Dataset excerpts
/-- A command that waited for a fault goes on. -/
def State.unpark (s : State) (h : Holder) (ch : Nat) : State :=
  let s1 := s.setMover h { s.mover h with stall := .none }
  if s.isXfer h then s1.unstallChan ch else s1

/-- The outcome of an access that needs a translation: data or progress, or the command has stopped. -/
inductive Access where
  | ok
  | refused
  | stopped
  deriving DecidableEq, Repr

/-- Whether a page has been refused to a command: it stays refused to it (R148). -/
def State.refusedHere (s : State) (h : Holder) (va dir : Nat) : Bool := (s.mover h).refused.contains (2 * s.pageKey (va / 4096 % 2 ^ 24) + dir)

/-- The mark of a neighbour's page that has been refused to a command, apart from those of this device's pages. -/
def remoteMark (dev va dir : Nat) : Nat := 2 ^ 25 * (1 + dev) + 2 * (va / 4096 % 2 ^ 24) + dir

/-- A fault at an element, or a page already refused to this command (R146, R148). -/
def State.meetFault (s : State) (h : Holder) (ch va cause dir : Nat) (coord : List Nat) : Access × State :=
  let vp := va / 4096 % 2 ^ 24
  let key := s.pageKey vp
  let m := s.mover h
  if m.refused.contains (2 * key + dir) then (.refused, s)
  else
    match s.fault h va cause dir ch coord with
    | (.waits, s1) => (.stopped, s1.park h ch (.fault key))
    | (.noRecord, s1) => (.stopped, s1.park h ch (.record vp))
    | (.refused, s1) =>
      let more := if cause = 3 then [2 * key + dir] else [2 * key, 2 * key + 1]
      (.refused, s1.setMover h { m with refused := m.refused ++ more })

/-- A virtual read of `n` bytes in one page for a command: its bytes, POISONED, or a stop. -/
def State.readVirt (s : State) (h : Holder) (ch va n : Nat) (coord : List Nat) : Access × List Byte × Bool × State :=
  if s.refusedHere h va 0 then (.refused, List.replicate n 0, true, s) else
  match s.translate va false with
  | .ok p => (.ok, s.stackRead p n)
  | .fault c =>
    match s.meetFault h ch va c 0 coord with
    | (.refused, s1) => (.refused, List.replicate n 0, true, s1)
    | (a, s1) => (a, [], false, s1)

/-- The writes of a command to one line of stack memory make one write of the line: with all its bytes written it is good again (R280). DESIGN CHOICE (log 77). -/
def State.coverLine (s : State) (h : Holder) (p n : Nat) : State :=
  let m := s.mover h
  let own := if m.cover.1 = p / 64 then m.cover.2 else 0
  let mask := (own ||| (2 ^ n - 1) <<< (p % 64)) % 2 ^ 64
  let s := s.setMover h { m with cover := (p / 64, mask) }
  if mask = fullMask then { s with memBad := put false s.memBad (p / 64) false } else s

/-- A virtual write of bytes in one page for a command; a refused write is discarded. -/
def State.writeVirt (s : State) (h : Holder) (ch va : Nat) (bs : List Byte) (coord : List Nat) : Access × State :=
  if s.refusedHere h va 1 then (.refused, s) else
  match s.translate va true with
  | .ok p => (.ok, (s.stackWrite p bs).coverLine h p bs.length)
  | .fault c => s.meetFault h ch va c 1 coord

/-- An access sent to a directly linked neighbour; the command waits for its answer, and its channel reads STALLED meanwhile (R140, R142). DESIGN CHOICE (log 36). -/
def State.askRemote (s : State) (h : Holder) (ch dev addr len : Nat) (write : Bool) (data : List Byte) : State :=
  let s := s.park h ch .remote
  let s := { s with remotes := s.remotes ++ [RemoteReq.mk h dev write addr len] }
  let p := memReqPayload addr len write data
  s.sendPacket ⟨7, 4, 0, dev, s.device, ch, p.length, 0, p⟩ none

# REQUIREMENT:
Give only the lines from the one holding "if s.isXfer h" through the one holding "def State.refusedHere (s", each restated exactly as it appears above.

# SOLUTION TO THIS EXERCISE:
  if s.isXfer h then s1.unstallChan ch else s1

/-- The outcome of an access that needs a translation: data or progress, or the command has stopped. -/
inductive Access where
  | ok
  | refused
  | stopped
  deriving DecidableEq, Repr

/-- Whether a page has been refused to a command: it stays refused to it (R148). -/
def State.refusedHere (s : State) (h : Holder) (va dir : Nat) : Bool := (s.mover h).refused.contains (2 * s.pageKey (va / 4096 % 2 ^ 24) + dir)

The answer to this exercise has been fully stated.